_Problem details:_ Each of the lines below must be written out exactly as shown.

[[ Information given open ]]

-- ==== Sys2Proof/Laws/CtlRules.lean ====
section
/-! SUPPORT. What each operation of Machine/CtlRules.lean may change. -/
set_option linter.all false
set_option linter.unusedTactic false
set_option linter.unreachableTactic false

namespace Sys2Proof.Machine

open Sys2Proof

end Sys2Proof.Machine
end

[[ Information given closed ]]

_Solution below:_
-- ==== Sys2Proof/Laws/CtlRules.lean ====
section
/-! SUPPORT. What each operation of Machine/CtlRules.lean may change. -/
set_option linter.all false
set_option linter.unusedTactic false
set_option linter.unreachableTactic false

namespace Sys2Proof.Machine

open Sys2Proof

end Sys2Proof.Machine
end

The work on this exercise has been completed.